### The input
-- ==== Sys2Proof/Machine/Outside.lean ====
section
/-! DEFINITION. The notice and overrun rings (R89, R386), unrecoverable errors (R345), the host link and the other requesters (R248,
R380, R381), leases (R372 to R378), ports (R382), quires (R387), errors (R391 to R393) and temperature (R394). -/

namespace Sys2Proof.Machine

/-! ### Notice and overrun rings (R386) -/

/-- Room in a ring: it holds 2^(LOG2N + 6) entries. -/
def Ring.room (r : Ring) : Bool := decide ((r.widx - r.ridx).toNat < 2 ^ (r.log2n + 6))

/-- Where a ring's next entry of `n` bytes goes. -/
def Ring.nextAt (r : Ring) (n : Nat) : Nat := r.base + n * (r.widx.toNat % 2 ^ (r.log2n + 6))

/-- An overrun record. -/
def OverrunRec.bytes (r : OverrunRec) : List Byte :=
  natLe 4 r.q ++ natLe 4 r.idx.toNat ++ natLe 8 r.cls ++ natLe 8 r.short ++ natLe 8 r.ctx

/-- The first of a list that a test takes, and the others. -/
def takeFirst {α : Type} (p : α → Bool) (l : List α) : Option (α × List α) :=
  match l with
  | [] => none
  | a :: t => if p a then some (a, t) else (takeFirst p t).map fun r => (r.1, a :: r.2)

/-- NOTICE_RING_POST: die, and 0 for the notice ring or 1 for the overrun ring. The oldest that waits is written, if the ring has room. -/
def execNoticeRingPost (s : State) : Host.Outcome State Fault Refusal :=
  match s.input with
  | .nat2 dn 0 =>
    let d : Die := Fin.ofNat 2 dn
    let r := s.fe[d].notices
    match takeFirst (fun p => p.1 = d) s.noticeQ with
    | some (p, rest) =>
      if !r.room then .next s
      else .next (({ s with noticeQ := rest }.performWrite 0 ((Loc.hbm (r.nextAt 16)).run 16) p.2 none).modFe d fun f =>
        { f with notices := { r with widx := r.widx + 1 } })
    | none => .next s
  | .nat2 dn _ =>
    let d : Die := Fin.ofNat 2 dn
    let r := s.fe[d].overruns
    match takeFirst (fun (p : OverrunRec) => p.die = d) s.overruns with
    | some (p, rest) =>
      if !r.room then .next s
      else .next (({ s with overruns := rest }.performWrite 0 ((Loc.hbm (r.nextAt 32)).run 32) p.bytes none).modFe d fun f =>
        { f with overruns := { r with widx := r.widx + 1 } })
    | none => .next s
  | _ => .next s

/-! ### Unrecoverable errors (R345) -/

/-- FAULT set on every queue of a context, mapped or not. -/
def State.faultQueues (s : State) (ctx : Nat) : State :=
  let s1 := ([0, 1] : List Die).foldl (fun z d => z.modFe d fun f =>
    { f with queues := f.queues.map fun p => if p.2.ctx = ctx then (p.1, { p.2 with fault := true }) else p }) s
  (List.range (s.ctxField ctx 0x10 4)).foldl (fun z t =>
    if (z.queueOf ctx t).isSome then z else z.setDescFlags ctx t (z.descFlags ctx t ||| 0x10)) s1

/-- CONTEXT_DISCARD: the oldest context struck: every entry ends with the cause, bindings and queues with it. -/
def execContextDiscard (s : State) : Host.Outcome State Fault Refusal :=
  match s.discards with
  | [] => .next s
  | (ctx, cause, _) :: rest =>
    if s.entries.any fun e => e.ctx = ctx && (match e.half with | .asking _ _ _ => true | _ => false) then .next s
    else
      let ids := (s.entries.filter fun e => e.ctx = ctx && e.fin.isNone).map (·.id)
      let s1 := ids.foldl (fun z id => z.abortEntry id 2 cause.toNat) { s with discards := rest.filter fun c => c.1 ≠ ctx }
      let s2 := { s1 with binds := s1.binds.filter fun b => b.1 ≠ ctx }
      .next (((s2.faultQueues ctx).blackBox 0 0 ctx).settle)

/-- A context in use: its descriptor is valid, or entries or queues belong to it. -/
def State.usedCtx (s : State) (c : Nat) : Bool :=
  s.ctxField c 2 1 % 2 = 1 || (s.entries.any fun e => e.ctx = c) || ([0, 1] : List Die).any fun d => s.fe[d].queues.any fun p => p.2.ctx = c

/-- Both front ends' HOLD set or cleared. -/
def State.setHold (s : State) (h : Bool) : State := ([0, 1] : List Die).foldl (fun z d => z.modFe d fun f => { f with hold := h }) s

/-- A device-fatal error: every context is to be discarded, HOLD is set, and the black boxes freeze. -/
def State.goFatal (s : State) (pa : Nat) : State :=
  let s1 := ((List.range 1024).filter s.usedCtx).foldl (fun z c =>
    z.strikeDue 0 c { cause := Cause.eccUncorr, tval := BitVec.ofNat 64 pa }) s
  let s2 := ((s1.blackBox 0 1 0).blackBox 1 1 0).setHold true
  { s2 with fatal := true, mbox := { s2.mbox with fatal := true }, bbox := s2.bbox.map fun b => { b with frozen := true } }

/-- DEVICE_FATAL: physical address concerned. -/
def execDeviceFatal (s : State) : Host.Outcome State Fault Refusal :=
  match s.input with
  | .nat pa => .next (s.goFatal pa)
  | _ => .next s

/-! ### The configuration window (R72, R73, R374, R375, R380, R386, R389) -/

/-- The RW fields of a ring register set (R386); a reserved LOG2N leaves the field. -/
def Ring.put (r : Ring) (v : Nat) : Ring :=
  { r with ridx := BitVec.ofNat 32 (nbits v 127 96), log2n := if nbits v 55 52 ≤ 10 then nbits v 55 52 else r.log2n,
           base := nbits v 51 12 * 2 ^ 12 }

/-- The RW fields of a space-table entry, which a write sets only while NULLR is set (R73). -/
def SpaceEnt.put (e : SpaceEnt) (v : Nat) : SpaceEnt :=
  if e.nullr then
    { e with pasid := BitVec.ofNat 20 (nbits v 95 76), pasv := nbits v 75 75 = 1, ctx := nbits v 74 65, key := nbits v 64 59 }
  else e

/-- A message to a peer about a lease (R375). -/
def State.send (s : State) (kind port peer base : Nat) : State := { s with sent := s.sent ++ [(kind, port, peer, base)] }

### Exercise brief
Using the records above, copy word for word the line with "with it. -/", the line with "let s1 := ((List.range", and every line between them.

### Completed task
/-- CONTEXT_DISCARD: the oldest context struck: every entry ends with the cause, bindings and queues with it. -/
def execContextDiscard (s : State) : Host.Outcome State Fault Refusal :=
  match s.discards with
  | [] => .next s
  | (ctx, cause, _) :: rest =>
    if s.entries.any fun e => e.ctx = ctx && (match e.half with | .asking _ _ _ => true | _ => false) then .next s
    else
      let ids := (s.entries.filter fun e => e.ctx = ctx && e.fin.isNone).map (·.id)
      let s1 := ids.foldl (fun z id => z.abortEntry id 2 cause.toNat) { s with discards := rest.filter fun c => c.1 ≠ ctx }
      let s2 := { s1 with binds := s1.binds.filter fun b => b.1 ≠ ctx }
      .next (((s2.faultQueues ctx).blackBox 0 0 ctx).settle)

/-- A context in use: its descriptor is valid, or entries or queues belong to it. -/
def State.usedCtx (s : State) (c : Nat) : Bool :=
  s.ctxField c 2 1 % 2 = 1 || (s.entries.any fun e => e.ctx = c) || ([0, 1] : List Die).any fun d => s.fe[d].queues.any fun p => p.2.ctx = c

/-- Both front ends' HOLD set or cleared. -/
def State.setHold (s : State) (h : Bool) : State := ([0, 1] : List Die).foldl (fun z d => z.modFe d fun f => { f with hold := h }) s

/-- A device-fatal error: every context is to be discarded, HOLD is set, and the black boxes freeze. -/
def State.goFatal (s : State) (pa : Nat) : State :=
  let s1 := ((List.range 1024).filter s.usedCtx).foldl (fun z c =>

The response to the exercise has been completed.